-- ==== Sys2Proof/Machine/ChecksumEngine.lean ====
section
/-! DEFINITION. The Checksum Engine (41_checksum_engine.md): the accumulator, derivations A and B, and the
validation. Pure functions of the bytes and the parameters (R135). -/

namespace Sys2Proof.Machine

open Sys2Proof

/-- The exact integer sum of a sequence of bytes (R122). -/
def exactSum (bs : List Byte) : Nat := (bs.map BitVec.toNat).sum

/-- The sum of every byte, reduced modulo 256 once at the end (R122, R124). -/
def sumMod256 (bs : List Byte) : Byte := BitVec.ofNat 8 (exactSum bs)

/-- `running_sum` (R121): the sum modulo 256 of every element but the last. -/
def runningSum (bs : List Byte) : Byte := sumMod256 bs.dropLast

/-- The summed sequence S (R123). -/
def summedSequence (cfg : Config) (d : List Byte) : List Byte := cfg.hdr0 :: cfg.hdr1 :: d

/-- The 8-character binary string of v, most significant bit first (R125). -/
def bits8 (v : Nat) : List Bool := [7, 6, 5, 4, 3, 2, 1, 0].map v.testBit

/-- The unsigned value of a binary string, most significant bit first (R125). -/
def ofBits (str : List Bool) : Nat := str.foldl (fun acc b => 2 * acc + b.toNat) 0

/-- The last index of a '1' in a binary string (R125). -/
def lastOne : List Bool → Option Nat
  | [] => none
  | b :: rest =>
    match lastOne rest with
    | some j => some (j + 1)
    | none => if b then some 0 else none

/-- Every bit strictly before position idx flipped (R125). -/
def flipBefore (idx : Nat) (str : List Bool) : List Bool := (str.take idx).map (!·) ++ str.drop idx

/-- Derivation A (R125, R126), in the source's string form, with 256 giving 0 and 0 giving `CSA_ZERO`. Its
domain is 0..256; nothing outside reaches it (assumption log entry 9). -/
def derivationA (cfg : Config) (v : Nat) : Byte :=
  if v = 256 then 0x00#8
  else
    match lastOne (bits8 v) with
    | some idx => BitVec.ofNat 8 (ofBits (flipBefore idx (bits8 v)))
    | none => cfg.csaZero

/-- Derivation B (R128). -/
def derivationB (v : Byte) : Byte := v ^^^ 0xFF#8

/-- The comparison value cs2 (R129). -/
def comparisonValue (cfg : Config) (s : Byte) : Byte :=
  match cfg.mode with
  | .crossB => derivationB s
  | .asBuilt => derivationA cfg s.toNat

/-- What the engine produces for one record (R120). -/
structure EngineResult where
  /-- the summed sequence S -/
  seq : List Byte
  /-- the running sum s -/
  sum : Byte
  /-- cs = A(s + 1) -/
  cs : Byte
  /-- cs2, the comparison value -/
  cs2 : Byte
  /-- the verdict -/
  agree : Bool
deriving DecidableEq, Repr

/-- The engine as one function (R120, R129). `s + 1` is not reduced and lies in 1..256 (R122). -/
def engine (cfg : Config) (d : List Byte) : EngineResult :=
  let seq := summedSequence cfg d
  let s := sumMod256 seq
  let cs := derivationA cfg (s.toNat + 1)
  let cs2 := comparisonValue cfg s
  { seq := seq, sum := s, cs := cs, cs2 := cs2, agree := cs == cs2 }

end Sys2Proof.Machine
end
——
Using the material above, quote the first line and each line after it, stopping at and including the line that holds "def sumMod256 (bs".

-- ==== Sys2Proof/Machine/ChecksumEngine.lean ====
section
/-! DEFINITION. The Checksum Engine (41_checksum_engine.md): the accumulator, derivations A and B, and the
validation. Pure functions of the bytes and the parameters (R135). -/

namespace Sys2Proof.Machine

open Sys2Proof

/-- The exact integer sum of a sequence of bytes (R122). -/
def exactSum (bs : List Byte) : Nat := (bs.map BitVec.toNat).sum

/-- The sum of every byte, reduced modulo 256 once at the end (R122, R124). -/
def sumMod256 (bs : List Byte) : Byte := BitVec.ofNat 8 (exactSum bs)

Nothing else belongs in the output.